*What is being asked*.
Report back every line below that carries the word "lockCount".

*Records shown*.
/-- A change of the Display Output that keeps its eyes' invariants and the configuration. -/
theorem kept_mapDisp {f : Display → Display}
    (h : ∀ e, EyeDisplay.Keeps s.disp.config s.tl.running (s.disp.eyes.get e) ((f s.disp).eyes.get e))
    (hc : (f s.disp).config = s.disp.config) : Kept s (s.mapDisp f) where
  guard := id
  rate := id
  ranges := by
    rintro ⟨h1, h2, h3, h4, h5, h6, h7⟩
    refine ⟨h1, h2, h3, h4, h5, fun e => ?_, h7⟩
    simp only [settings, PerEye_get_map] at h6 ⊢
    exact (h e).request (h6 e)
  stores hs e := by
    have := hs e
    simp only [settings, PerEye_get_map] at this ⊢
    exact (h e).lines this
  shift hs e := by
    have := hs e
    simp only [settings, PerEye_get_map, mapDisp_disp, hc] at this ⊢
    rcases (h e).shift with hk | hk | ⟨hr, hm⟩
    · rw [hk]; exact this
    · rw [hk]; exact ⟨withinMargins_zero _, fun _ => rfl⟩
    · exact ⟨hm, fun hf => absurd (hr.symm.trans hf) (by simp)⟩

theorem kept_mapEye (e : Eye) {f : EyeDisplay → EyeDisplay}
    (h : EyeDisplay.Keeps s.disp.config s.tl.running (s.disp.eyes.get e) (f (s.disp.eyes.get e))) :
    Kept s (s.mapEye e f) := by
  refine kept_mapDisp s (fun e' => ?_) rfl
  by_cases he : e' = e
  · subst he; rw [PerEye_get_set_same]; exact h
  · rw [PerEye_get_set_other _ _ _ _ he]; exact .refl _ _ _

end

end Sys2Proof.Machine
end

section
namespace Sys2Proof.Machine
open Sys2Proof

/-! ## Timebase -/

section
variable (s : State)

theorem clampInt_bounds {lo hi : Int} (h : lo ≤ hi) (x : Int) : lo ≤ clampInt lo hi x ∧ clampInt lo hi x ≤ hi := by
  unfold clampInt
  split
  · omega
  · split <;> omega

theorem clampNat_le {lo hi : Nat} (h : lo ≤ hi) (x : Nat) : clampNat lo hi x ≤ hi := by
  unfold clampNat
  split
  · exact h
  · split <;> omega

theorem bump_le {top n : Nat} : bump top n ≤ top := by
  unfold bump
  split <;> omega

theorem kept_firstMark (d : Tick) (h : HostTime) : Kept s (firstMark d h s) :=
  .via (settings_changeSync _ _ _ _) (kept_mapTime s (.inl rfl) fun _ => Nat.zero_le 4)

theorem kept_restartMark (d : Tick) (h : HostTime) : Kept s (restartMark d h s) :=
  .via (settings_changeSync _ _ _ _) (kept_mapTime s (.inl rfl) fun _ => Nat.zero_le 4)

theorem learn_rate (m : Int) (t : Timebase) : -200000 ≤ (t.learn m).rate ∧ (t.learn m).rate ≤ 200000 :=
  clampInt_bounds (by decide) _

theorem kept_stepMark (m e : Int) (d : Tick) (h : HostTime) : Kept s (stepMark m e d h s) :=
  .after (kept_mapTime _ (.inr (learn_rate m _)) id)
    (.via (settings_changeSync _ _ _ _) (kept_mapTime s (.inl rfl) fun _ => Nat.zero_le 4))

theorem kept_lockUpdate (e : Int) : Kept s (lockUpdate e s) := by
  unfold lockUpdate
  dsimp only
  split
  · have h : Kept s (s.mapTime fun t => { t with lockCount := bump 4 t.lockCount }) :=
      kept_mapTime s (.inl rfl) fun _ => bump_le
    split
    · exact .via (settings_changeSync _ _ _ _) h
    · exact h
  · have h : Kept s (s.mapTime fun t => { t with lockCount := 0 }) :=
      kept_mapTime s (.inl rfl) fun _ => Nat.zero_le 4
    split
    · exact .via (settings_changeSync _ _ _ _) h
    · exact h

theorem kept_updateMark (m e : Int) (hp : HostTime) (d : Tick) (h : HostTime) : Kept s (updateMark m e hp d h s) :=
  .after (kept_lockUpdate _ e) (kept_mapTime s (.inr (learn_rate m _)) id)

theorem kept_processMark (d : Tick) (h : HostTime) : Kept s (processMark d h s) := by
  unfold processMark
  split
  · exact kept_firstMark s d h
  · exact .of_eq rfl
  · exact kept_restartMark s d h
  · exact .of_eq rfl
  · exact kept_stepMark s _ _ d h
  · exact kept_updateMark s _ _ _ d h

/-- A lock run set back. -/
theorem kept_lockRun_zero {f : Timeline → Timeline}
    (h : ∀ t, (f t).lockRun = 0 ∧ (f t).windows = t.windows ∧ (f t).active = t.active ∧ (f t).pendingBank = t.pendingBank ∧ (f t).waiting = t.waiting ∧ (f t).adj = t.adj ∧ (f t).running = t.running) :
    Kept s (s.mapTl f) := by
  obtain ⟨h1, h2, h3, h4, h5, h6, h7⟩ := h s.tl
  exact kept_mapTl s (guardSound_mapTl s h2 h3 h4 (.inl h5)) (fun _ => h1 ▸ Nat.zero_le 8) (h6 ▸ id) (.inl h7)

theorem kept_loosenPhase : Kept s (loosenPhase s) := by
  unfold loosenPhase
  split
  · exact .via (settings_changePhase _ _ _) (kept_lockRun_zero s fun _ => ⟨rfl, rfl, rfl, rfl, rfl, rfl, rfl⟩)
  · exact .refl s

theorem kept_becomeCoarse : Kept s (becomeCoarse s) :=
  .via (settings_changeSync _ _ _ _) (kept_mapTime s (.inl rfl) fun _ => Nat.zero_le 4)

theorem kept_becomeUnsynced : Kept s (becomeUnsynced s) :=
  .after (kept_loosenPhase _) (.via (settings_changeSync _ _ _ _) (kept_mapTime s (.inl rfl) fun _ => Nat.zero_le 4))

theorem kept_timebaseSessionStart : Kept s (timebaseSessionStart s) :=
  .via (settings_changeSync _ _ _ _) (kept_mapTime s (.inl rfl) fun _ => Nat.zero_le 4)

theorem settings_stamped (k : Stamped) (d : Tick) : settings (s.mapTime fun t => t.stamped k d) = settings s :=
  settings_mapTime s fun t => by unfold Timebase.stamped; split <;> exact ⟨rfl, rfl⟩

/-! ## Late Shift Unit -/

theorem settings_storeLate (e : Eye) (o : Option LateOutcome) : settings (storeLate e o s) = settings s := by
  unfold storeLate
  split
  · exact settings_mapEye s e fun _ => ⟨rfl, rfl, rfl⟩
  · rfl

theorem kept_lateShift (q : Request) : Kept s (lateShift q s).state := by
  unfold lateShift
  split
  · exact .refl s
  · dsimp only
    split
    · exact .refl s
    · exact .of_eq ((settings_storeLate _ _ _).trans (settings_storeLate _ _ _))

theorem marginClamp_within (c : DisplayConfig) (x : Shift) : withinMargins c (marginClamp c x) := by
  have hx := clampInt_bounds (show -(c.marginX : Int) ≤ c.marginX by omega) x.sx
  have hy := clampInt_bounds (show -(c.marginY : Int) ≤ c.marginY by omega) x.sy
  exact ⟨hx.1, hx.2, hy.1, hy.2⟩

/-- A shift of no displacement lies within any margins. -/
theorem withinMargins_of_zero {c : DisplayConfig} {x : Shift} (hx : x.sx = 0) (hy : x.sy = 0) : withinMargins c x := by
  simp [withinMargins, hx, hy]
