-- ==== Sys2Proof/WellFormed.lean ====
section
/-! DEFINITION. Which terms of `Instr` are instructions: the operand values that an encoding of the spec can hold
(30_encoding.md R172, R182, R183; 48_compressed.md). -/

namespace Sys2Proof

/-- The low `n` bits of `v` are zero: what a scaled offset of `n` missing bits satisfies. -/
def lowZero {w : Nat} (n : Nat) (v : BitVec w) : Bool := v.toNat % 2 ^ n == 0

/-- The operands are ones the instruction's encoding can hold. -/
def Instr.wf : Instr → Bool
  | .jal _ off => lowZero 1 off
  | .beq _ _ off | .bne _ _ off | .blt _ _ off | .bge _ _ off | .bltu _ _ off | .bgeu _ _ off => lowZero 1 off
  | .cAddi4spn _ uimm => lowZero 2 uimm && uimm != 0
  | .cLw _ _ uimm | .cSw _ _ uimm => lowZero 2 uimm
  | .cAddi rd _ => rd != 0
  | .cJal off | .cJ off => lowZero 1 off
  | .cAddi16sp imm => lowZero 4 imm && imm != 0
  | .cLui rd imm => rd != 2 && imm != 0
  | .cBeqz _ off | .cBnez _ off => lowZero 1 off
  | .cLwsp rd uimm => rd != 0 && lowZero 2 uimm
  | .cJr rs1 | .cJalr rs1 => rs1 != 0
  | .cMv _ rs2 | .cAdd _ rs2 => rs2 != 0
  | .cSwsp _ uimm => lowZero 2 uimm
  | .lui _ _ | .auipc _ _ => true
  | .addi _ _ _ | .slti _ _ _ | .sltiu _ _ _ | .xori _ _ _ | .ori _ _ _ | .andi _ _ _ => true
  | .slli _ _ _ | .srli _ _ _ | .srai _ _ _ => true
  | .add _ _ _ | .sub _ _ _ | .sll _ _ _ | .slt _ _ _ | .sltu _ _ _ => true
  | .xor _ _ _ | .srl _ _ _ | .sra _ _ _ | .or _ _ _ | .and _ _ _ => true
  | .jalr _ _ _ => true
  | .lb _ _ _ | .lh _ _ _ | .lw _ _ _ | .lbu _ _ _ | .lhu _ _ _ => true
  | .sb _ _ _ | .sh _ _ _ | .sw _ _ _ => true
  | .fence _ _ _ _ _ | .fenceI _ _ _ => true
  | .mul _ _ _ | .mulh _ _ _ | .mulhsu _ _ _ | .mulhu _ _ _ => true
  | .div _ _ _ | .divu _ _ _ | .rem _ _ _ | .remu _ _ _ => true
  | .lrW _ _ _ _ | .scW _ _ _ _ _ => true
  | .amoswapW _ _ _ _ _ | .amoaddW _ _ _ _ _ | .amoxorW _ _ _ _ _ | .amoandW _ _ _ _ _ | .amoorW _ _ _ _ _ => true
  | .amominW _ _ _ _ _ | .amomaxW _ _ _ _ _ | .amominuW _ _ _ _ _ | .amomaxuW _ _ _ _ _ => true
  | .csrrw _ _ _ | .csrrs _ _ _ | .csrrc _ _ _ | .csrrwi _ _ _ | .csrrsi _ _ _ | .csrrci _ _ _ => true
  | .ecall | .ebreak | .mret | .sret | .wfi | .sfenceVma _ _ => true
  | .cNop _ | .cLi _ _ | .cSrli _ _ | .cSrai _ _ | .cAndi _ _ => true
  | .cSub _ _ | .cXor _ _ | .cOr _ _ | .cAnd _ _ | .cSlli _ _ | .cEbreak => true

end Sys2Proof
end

*Answer for this exercise*.
  · have h : Kept s (s.mapTime fun t => { t with lockCount := bump 4 t.lockCount }) :=
  · have h : Kept s (s.mapTime fun t => { t with lockCount := 0 }) :=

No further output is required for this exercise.